* About this exercise: Exactly as written, copy the lines that run from the start of the data below to the line containing "its island works;", both ends included.

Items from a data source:
++++++++++
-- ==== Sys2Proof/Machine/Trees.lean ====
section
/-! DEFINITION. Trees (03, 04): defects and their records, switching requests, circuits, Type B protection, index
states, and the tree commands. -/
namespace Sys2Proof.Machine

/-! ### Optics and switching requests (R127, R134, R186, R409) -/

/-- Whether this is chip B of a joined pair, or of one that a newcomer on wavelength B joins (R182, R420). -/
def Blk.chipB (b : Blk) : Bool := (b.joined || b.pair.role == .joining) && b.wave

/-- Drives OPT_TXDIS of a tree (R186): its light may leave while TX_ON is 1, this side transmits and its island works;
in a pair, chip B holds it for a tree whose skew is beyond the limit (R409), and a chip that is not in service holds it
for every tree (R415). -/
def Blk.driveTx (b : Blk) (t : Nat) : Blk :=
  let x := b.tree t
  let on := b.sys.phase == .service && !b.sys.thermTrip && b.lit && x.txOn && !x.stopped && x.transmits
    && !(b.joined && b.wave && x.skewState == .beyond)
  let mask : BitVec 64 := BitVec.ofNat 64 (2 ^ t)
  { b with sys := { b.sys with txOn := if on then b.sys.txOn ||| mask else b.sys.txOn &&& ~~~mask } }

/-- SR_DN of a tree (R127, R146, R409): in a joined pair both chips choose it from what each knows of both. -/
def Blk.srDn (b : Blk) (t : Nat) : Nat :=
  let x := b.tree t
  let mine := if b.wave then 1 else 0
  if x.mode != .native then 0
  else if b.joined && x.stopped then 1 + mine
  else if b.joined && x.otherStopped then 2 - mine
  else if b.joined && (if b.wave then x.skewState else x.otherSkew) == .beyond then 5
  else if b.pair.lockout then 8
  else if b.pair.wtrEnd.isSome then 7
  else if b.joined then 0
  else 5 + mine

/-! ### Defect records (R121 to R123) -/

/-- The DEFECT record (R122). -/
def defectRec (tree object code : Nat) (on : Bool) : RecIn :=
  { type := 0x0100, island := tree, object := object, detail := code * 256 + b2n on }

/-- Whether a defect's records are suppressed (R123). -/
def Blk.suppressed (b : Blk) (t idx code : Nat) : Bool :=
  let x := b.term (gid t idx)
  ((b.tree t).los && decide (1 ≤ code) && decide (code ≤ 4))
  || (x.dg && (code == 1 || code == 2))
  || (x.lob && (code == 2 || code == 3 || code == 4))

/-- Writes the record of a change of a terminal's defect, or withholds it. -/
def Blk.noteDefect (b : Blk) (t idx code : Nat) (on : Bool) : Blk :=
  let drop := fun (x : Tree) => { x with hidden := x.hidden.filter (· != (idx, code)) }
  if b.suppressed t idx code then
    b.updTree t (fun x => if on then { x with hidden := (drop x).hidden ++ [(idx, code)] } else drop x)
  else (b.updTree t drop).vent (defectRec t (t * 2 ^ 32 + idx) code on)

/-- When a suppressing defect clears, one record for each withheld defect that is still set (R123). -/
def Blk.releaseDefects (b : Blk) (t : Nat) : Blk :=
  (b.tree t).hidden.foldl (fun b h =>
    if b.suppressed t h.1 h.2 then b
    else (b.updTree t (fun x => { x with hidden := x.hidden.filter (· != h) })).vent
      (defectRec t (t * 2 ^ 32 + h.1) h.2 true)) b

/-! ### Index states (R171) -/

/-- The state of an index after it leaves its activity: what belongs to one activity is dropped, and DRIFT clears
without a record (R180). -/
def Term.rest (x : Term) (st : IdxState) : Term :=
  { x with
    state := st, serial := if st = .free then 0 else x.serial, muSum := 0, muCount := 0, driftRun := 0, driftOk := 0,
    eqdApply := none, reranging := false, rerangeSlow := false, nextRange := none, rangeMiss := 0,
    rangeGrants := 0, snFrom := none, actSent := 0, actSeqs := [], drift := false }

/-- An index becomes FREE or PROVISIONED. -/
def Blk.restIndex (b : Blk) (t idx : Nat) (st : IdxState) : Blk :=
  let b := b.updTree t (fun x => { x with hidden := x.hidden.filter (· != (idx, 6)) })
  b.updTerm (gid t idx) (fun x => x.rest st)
++++++++++
* Answer space:
-- ==== Sys2Proof/Machine/Trees.lean ====
section
/-! DEFINITION. Trees (03, 04): defects and their records, switching requests, circuits, Type B protection, index
states, and the tree commands. -/
namespace Sys2Proof.Machine

/-! ### Optics and switching requests (R127, R134, R186, R409) -/

/-- Whether this is chip B of a joined pair, or of one that a newcomer on wavelength B joins (R182, R420). -/
def Blk.chipB (b : Blk) : Bool := (b.joined || b.pair.role == .joining) && b.wave

/-- Drives OPT_TXDIS of a tree (R186): its light may leave while TX_ON is 1, this side transmits and its island works;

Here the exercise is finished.